Preferably the HIPR emulsion is diluted to an emulsion containing not more than 75%, preferably 60 to 75%, by volume of oil before breaking.
It is believed that an extensive network of thin, aqueous, surfactant films or lamellae is created throughout the oil phase, about which hydrophilic impurities in the crude oil are concentrated. Subsequent dilution of the HIPR emulsion with fresh water expands the surfactant lamellae and discharges the impurities into the continuous aqueous phase.
The diluted emulsion can be broken either by phase inversion, followed by treatment by conventional means such as electrostatic desalters, or, more preferably, by heating which eliminates the need for further treatment. Heating is preferably carried out at a temperature in the range 100° to 160° C.
The emulsifying surfactant is preferably employed in amount 1 to 5% by weight, based on the weight of the water.
Suitable emulsifying surfactants include ethoxylated alkyl phenols, ethoxylated secondary alcohols, ethoxylated sorbitan esters, ethoxylated amines and mixtures thereof.
Usually the droplet size distribution will be in a narrow range, i.e. the HIPR emulsions have a high degree of monodispersity.
The oil and aqueous surfactant may be mixed using equipment known to be suitable for mixing viscous fluids, see H. F. Irving and R. L. Saxton, Mixing Theory and Practice (Eds. V. W. Uhl and J. B. Gray), Vol 1, Chap 8, Academic Press, 1966. Static mixers may also be used.
For a given mixer, the droplet size can be controlled by varying any or all of the three main parameters: mixing speed, mixing time and surfactant concentration. Increasing any or all of these will decrease the droplet size.
Temperature is not significant except insofar as it affects the viscosity of the oil.
A particularly suitable mixer is a vessel having rotating arms. Suitably the speed of rotation is in the range 500 to 1,200 rpm. Below 500 rpm mixing is relatively ineffective and/or excessive mixing times are required.
Suitable mixing times are in the range 5 seconds to 10 minutes. Similar remarks to those made above in respect of the speed range also apply to the time range.

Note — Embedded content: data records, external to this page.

/-- acscope whose fields are in range waits for the acadds that its scope has issued, and then closes the scope once R144 lets it. -/
theorem Fires.acscope (hz : l.extractLsb' 0 56 = 0#56) :
    exec (.acscope p t n) s =
      if acaddsWait s core (fun w => accSetOf w.a == accSetOf l && accScopeOf w.a == accScopeOf l) = true then
        .next (ctHold s core x 9 n.toNat)
      else .next (ctIrrev s core x n.toNat (fun v =>
        let y := scopeClose (setIrrev v core x) core (accSetOf l) (accScopeOf l) (ctxOf v core x).asid
        ctDone y.2 core x ix (some n.toNat) (outsOf [t] (some (BitVec.ofNat 64 y.1.code))))) := by
  refine (congrArg Host.Outcome.next (h.mem turn _)).trans ?_
  simp only [accPre_own _ own, hz, bne_self_eq_false, Bool.false_eq_true, if_false, apply_ite Host.Outcome.next]
  rfl

end

end Sys2Proof.Safety

namespace Sys2Proof.Proofs.Accumulators
open Sys2Proof Sys2Proof.Machine Sys2Proof.Safety

/-- Settles O50: acopen by its two meanings; acadd, acevict and acload answer NOTOWNER for a set of another ASID (`ForeignSet`), and on a
set of the context's own (`OwnSet`) each form, acnorm too, meets its waits in their order and then performs what it names. That
acscope finds no owner to compare at an undefined set is log entry 22, the index of each wait log entry 32. -/
theorem accumulatorForms : Obligations.AccumulatorForms := by
  intro s core x ix p t u l r c a j e sc d gives held mine
  have named : mine → OwnSet s core x l := fun ⟨hv, ha⟩ => ⟨hv, ha⟩
  have scope0 : sc = 0 → l.extractLsb' 56 4 = 0#4 := fun h => BitVec.eq_of_toNat_eq h
  have aligned : r.toNat % 64 = 0 → r.extractLsb' 0 6 = 0#6 := fun h => low_zero_of_mod h
  refine ⟨fun cmd h => ⟨fun hs => h.acopen_undefine cmd (scope0 hs), fun hs => h.acopen_define cmd (scope0 hs), fun hv ha => ?foreign,
      fun own hz he => ⟨h.acadd_waits cmd (named own) hz he, h.acadd_adds cmd (named own) hz he⟩,
      fun own hs h12 hn he hr => ?acnorm, fun own hs hz hr => ?acevict, fun own hz hr hj => ?acload⟩,
    fun cmd h own hz he => h.acadd_adds cmd (named own) hz he,
    fun m h turn => ⟨fun hz own => h.acscope_badrange turn own hz, fun hz own wait => (h.acscope turn own hz).trans (if_pos wait),
      fun s1 hz own idle allow => ?acscope⟩⟩
  case foreign =>
    have far : ForeignSet s core x l := ⟨hv, ha⟩
    exact ⟨h.acadd_foreign cmd far, h.acevict_foreign cmd far, h.acload_foreign cmd far⟩
  case acnorm =>
    have norm := h.acnorm (t := t) (u := u) cmd (named own) (scope0 hs) h12 hn he hr
    refine ⟨fun wait => norm.trans (if_pos wait), fun closed => ?_⟩
    have norm := norm.trans (if_neg (ne_true_of_eq_false closed))
    refine ⟨fun shut => norm.trans (if_pos shut), fun ho wait => ?_, fun ho free => ?_⟩
    · exact norm.trans ((if_neg (ne_false_of_eq_true ho)).trans (if_pos wait))
    · exact norm.trans ((if_neg (ne_false_of_eq_true ho)).trans (if_neg (ne_true_of_eq_false free)))
  case acevict =>
    exact ⟨h.acevict_closed cmd (named own) (scope0 hs) hz (aligned hr), h.acevict_waits cmd (named own) (scope0 hs) hz (aligned hr),
      fun s1 ho free idle hw => ⟨evicted s1 core l d.rid, h.acevict_writes cmd (named own) (scope0 hs) hz (aligned hr) ho free idle hw,
        evicted_open s1 core d.rid, rowOpen_evicted s1 core d.rid⟩⟩
  case acload =>
    refine ⟨fun wait => h.acload_waits cmd (named own) hz (aligned hr) hj (Bool.or_eq_true_iff.2 wait), fun img s2 free idle hm => ?_⟩
    have idle := Bool.or_eq_false_iff.2 ⟨free, idle⟩
    exact ⟨h.acload_reads cmd (named own) hz (aligned hr) hj idle hm, fun row => h.acload_reads cmd (named own) hz (aligned hr) hj idle hm⟩
  case acscope =>
    refine (h.acscope turn own hz).trans ((if_neg (ne_true_of_eq_false idle)).trans ?_)
    rw [allow.irrev]
    rfl

end Sys2Proof.Proofs.Accumulators

/-! ## The statements of the landing zones: the zone forms -/

namespace Sys2Proof.Machine

/-- The zres requests that count against the reservation table of a core: its records, and the requests that await their reply (R129, log
entry 60). -/
def zresAsked (s : State) (core : Nat) : Nat :=
  (s.zn.resv.at core).length + (s.ctl.pend.filter (fun w => w.core == core && w.kind == .zres)).length

/-- The status with which the sender refuses a zres: the first of its checks that fails (R127). -/
def zresRefusal (s : State) (core : Nat) (l : Word) : Option ResvSt :=
  if l.extractLsb' 19 22 ≠ 0#22 then some .badh
  else if l.getLsbD 7 = false ∧ (s.xl.peers.at (l.extractLsb' 0 7).toNat).v = false then some .nopeer
  else if 64 ≤ zresAsked s core then some .norec
  else none

section
variable {s : State} {core : Nat} {l : Word}

theorem zresRefusal_reserved (hz : l.extractLsb' 19 22 ≠ 0#22) : zresRefusal s core l = some .badh := if_pos hz

theorem zresRefusal_noPeer (hz : l.extractLsb' 19 22 = 0#22) (far : l.getLsbD 7 = false)
    (hv : (s.xl.peers.at (l.extractLsb' 0 7).toNat).v = false) : zresRefusal s core l = some .nopeer := by
  rw [zresRefusal, if_neg (not_not_intro hz), if_pos ⟨far, hv⟩]

/-- Past the checks of the handle, the table's room decides. -/
theorem zresRefusal_named (hz : l.extractLsb' 19 22 = 0#22)
    (named : l.getLsbD 7 = true ∨ (s.xl.peers.at (l.extractLsb' 0 7).toNat).v = true) :
    zresRefusal s core l = if 64 ≤ zresAsked s core then some .norec else none := by
  have peer : ¬(l.getLsbD 7 = false ∧ (s.xl.peers.at (l.extractLsb' 0 7).toNat).v = false) := by
    rintro ⟨far, hv⟩
    rcases named with loc | v
    · exact absurd loc (ne_true_of_eq_false far)
    · exact absurd v (ne_true_of_eq_false hv)
  rw [zresRefusal, if_neg (not_not_intro hz), if_neg peer]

Suitable viscous, heavy and/or asphaltenic crude oils for treatment are to be found in Canada, the U.S.A. and Venezuela, for example Lake Marguerite crude oil from Alberta, Hewitt crude oil from Oklahoma and Cerro Negro crude oil from the Orinoco oil belt.
Generally the API gravity should be in the range 5° to 20°, although the method can be applied to crude oils outside this API range.
Desalting efficiency is governed primarily by the efficient mixing of a wash water phase with dispersed crude saline water droplets, and then the separation of the mixed droplets. In the formation of an HIPR emulsion, efficient dispersion of the introduced aqueous surfactant lamellae can be accomplished with low input of energy. In this situation, droplet-lamellae contact (as opposed to droplet-droplet contact in the conventional method) affects the desalting process. The fact that HIPR emulsions contain a large overall area of lamellae increases the probability of contacts occurring which in turn leads to greater desalting efficiency compared with conventional techniques.
The invention is illustrated with reference to the following Example.
EXAMPLE
Lake Marguerite crude oil (LMCO) was selected as a model heavy crude oil. It has an API Gravity of 10.3° and a viscosity of 19,800 mPa.s at 25° C. As produced, it may have a water content in the range 0 to 50% by vol. weight and a high salt content.
Free water and large droplets of emulsified water are usually allowed to settle out under gravity and high temperature conditions in a Free Water Knock Out vessel (FWKO). However, small droplets of emulsified water remain incorporated in the oil leaving the FWKO, typical residual water contents being in the range 0 to 10% by volume. Subsequent treatment usually involves dilution of the oil to lower the viscosity and density prior to gravitational and/or electrostatic separation.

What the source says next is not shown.